YP_287866 is encoded by only one gene; however, it comprises two distinct domains with different functions. The complete model showed both domains linked by a disulfide bond between Cys74 and Cys275 within the N-terminal and C-terminal regions, respectively. This domain architecture was also found in another HD-domain protein fused to a nucleotidyltransferase domain [32]. Because the binding sites in both domains are not spatially superimposed, and the templates form dimers (2H29 and 2OGI), we can conclude that this architecture is likely to exist. Moreover, the model has 97.9% of its residues in preferred and allowed regions of the Ramachandran plot, indicating good stereochemical quality.

As mentioned above, some enzymes of the NAD biosynthetic and recycling pathways have not been identified in M. hyopneumoniae. However, based on structural information, we propose that one of the YP_287866 domains is NadD, and we also suggest that YP_287786 functions in this same metabolic pathway, thereby completing the NAD biosynthetic pathway.

The threading programs suggested the crystal structure of nicotinate phosphoribosyltransferase from Thremoplasma acidophilum (TmNAPRTase) [34] (PDB ID: 1YTK) as the best hit for the YP_287786 sequence. Further structural analysis suggested another homolog with a solved 3D structure, i.e., NAPRTase (EC from Enterococcus faecalis (EfNAPRTase) (PDB ID: 2F7F). This enzyme catalyzes the synthesis of nicotinic acid mononucleotide (NAMN) from adenine and phosphoribosyl pyrophosphate (PRPP), regardless of the presence of ATP.

Although the sequence similarities between YP_287786 and its structural homologs TmNAPRTase and EfNAPRTase showed low overall identity (∼ 25%), many residues were found conserved, among which were TmNAPRTase residues Arg224, Asp226, Glu273 and Glu292 involved in NAMN binding [34]. Two other residues also implicated in NAMN binding are found in TmNAPRTase and substituted in YP_287786, i.e., Thr179/Ser166 and Thr293/Val294. The first substitution, between amino acids having a similar physicochemical property, may not affect the function of YP_287786 because NAMN binds TmNAPRTase through a hydroxyl group.

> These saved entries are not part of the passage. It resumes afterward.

-- ==== Sys2Proof/Tests/Slice0.lean ====
section
/-! SUPPORT. Tests: the smoke test of WellFormed, one small step of every family on values worked out in the spec, and for each
statement of Certificates/Slice0/Obligations.lean with hypotheses a state that meets them, clause by clause. -/

namespace Sys2Proof.Tests

open Sys2Proof Sys2Proof.Machine

/-! ## Helpers -/

/-- The curve, trims, floor and ceiling of section 2.9, with the OC point and retry budget of section 1.14. -/
def chanProfile : ChannelProfile :=
  { factoryChannel with
    usable := true
    curve := [⟨-20, 1200⟩, ⟨25, 1500⟩, ⟨85, 2100⟩, ⟨120, 1900⟩]
    trim := ⟨-480, -60, -40, 0⟩
    floor := 800
    ceiling := 2000
    retryBudget := 2
    oc := ⟨800, 2, .retry⟩
    hr := ⟨700, 3, .retry⟩
    lf := ⟨300, 2, .report⟩ }

/-- The active profile of the tests. -/
def profile : Profile := { factoryProfile with channels := Quad.const chanProfile, generation := 17, accessCode := 77 }

/-- The pins while the supply stands above the operating threshold. -/
def supplied : Pins := { State.reset.pins with supplyGood := true }

/-- A running part with a session OPEN at CALIBRATE, a smoothed supply of 2950 in band 2, a smoothed temperature of 696, and
every channel DISABLED. -/
def ready : State :=
  { State.reset with
    targets := Quad.const 1645
    drive := Quad.const ⟨0, .parked, .stopped⟩
    scanner := { scannerAtReset with scanning := true }
    seq := { sequencerAtReset with
      running := true
      timer := .running 4
      mode := .full
      supplyOk := true
      band := 2
      records :=
        { sequencerAtReset.records with temp := ⟨696, 696, true, .normal, 5⟩, supply := ⟨2950, 2950, true, .normal, 9⟩ } }
    store := ⟨profile, none, .stopped⟩
    link := { State.reset.link with opened := true, level := .calibrate }
    startup := ⟨.running, .power, 10⟩
    pins := supplied }

/-- The part of `ready` at another level. -/
def atLevel (l : Level) (failures : Nat) (lockout : Timer) : State :=
  { ready with link := { ready.link with level := l, failures := failures, lockout := lockout } }

/-- The part of `ready` with an edit open on a copy. -/
def editing (p : Profile) : State := { ready with store := ⟨profile, some p, .running 5000⟩ }

/-- The part of `ready` with its queue of notices. -/
def withNotices (l : List Notice) (next : BitVec 8) (ack : Timer) : State :=
  { ready with notices := { ready.notices with queue := l, nextSeq := next, ack := ack } }

/-- A notice with a sequence number and a marking. -/
def note (seq : BitVec 8) (sent : Bool) : Notice := ⟨.editClosed .bye, seq, 0, sent⟩

/-- Channel 0 in a state, its timers and Drive Stage as given. -/
def withChan (st : ChState) (count : Nat) (blanking : BlankTimer) (retry stable : Timer) (d : DriveStage) : State :=
  (ready.setChan 0 { ready.channels.get 0 with
    state := st, retryCount := count, blanking := blanking, retry := retry, stable := stable }).setDrive 0 d

/-- Channel 0 ACTIVE at its target. -/
def active : State := withChan .active 0 .stopped .stopped (.running 10000) ⟨1645, .track, .running 1⟩

/-- Channel 0 RAMPING. -/
def ramping (blanking : BlankTimer) (output : Nat) : State :=
  withChan .ramping 0 blanking .stopped .stopped ⟨output, .track, .running 1⟩

/-- Channel 0 WINDING_DOWN. -/
def winding (output : Nat) : State := withChan .windingDown 0 .stopped .stopped .stopped ⟨output, .wind, .running 1⟩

To transfer the phosphoribosyl group, PRPP must bind to NAPRTase. Two conserved motifs, 275hSGGh279 (h stands for hydrophobic residue) and 298GVG301, are responsible for accommodating the phosphate group of PRPP. Both motifs are conserved in YP_287786 except for a glycine residue being replaced by a serine at position 277. The stereochemical quality of the YP_287786 model was verified by the Ramachandran plot calculated using PROCHECK, which showed 97% of the residues in preferred or allowed positions.

Filling gaps in M. hyopneumoniae pathways

The biosynthesis of flavin adenine dinucleotide (FAD) in prokaryotes involves bifunctional proteins belonging to the FAD synthetase family that catalyze both riboflavin (RF) phosphorylation and flavin mononucleotide (FMN) adenylylation. In our study, the sequence of YP_287675 showed similarities to the crystal structure of FAD synthetase (TM379) from T. maritime [35] (PDB ID: 1S4M) and the in silico model of FAD synthetase from Corynebacterium ammoniagenes [36] (CaFADS) (PDB ID: 2X0K). Using the comparative genome tool from Genesul, we noticed that FAD synthetase was annotated in other mycoplasma genomes and YP_287675 also belongs to this cluster.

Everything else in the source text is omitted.